-- ==== Sys2Proof/Machine/Fields.lean ====
section
/-! DEFINITION. The derived accessors (spec/40_transactions.md R145, R146): the read and the write of a named sub-field. -/

namespace Sys2Proof.Machine

/-- The value a sub-field read extracts (R145): from the word or the half the view declares, with one transaction of that
width. -/
def fieldRead (_ : Handle) (reg : View) (off width : Nat) (s : State) : Word :=
  match storage reg with
  | (r, .whole) => extract (readValue r s) off width
  | (r, .half k) => (extract (halfOf k (readValue r s)) off width).setWidth 32

/-- `FIELD_RD` (R145): one read of the declared width, then `extract`. -/
def execFieldRd (reg : View) (off width : Nat) (s : State) : Answer :=
  withHandle s fun h =>
    if fieldPairOk reg.bits off width then
      .next { readEffect (storage reg).1 s with result := .field (fieldRead h reg off width s) }
    else .refused .fieldOutsideView

/-- The two transactions of a sub-field write (R146): the read, the evaluations scheduled between them, the write of the value
read with the field inserted. Reserved bits are written back as read (R130). -/
def fieldWrite (_ : Handle) (reg : View) (off width : Nat) (f : Word) (s : State) : Answer :=
  match storage reg with
  | (r, .whole) =>
    let t := runBetween (readEffect r s)
    commit r [.low, .high] (insert (readValue r s) off width f) t.silent
  | (r, .half k) =>
    let t := runBetween (readEffect r s)
    let new := insert (halfOf k (readValue r s)) off width (f.setWidth 16)
    commit r [k] (withHalf k (t.regs.get r) new) t.silent

/-- `FIELD_WR` (R146): refused where the pair is not one of the view (R110), the value is wider than the field (R112) or the
register is read-only. -/
def execFieldWr (reg : View) (off width : Nat) (f : Word) (s : State) : Answer :=
  withHandle s fun h =>
    if fieldPairOk reg.bits off width then
      if f.toNat < 2 ^ width then (if reg = .input then .refused .readOnly else fieldWrite h reg off width f s)
      else .refused .fieldValueTooWide
    else .refused .fieldOutsideView

end Sys2Proof.Machine
end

○ ○ ○ ○

| Assignment |
Return all lines in the entries above that carry the word "setWidth".

| Solved exercise |
  | (r, .half k) => (extract (halfOf k (readValue r s)) off width).setWidth 32
    let new := insert (halfOf k (readValue r s)) off width (f.setWidth 16)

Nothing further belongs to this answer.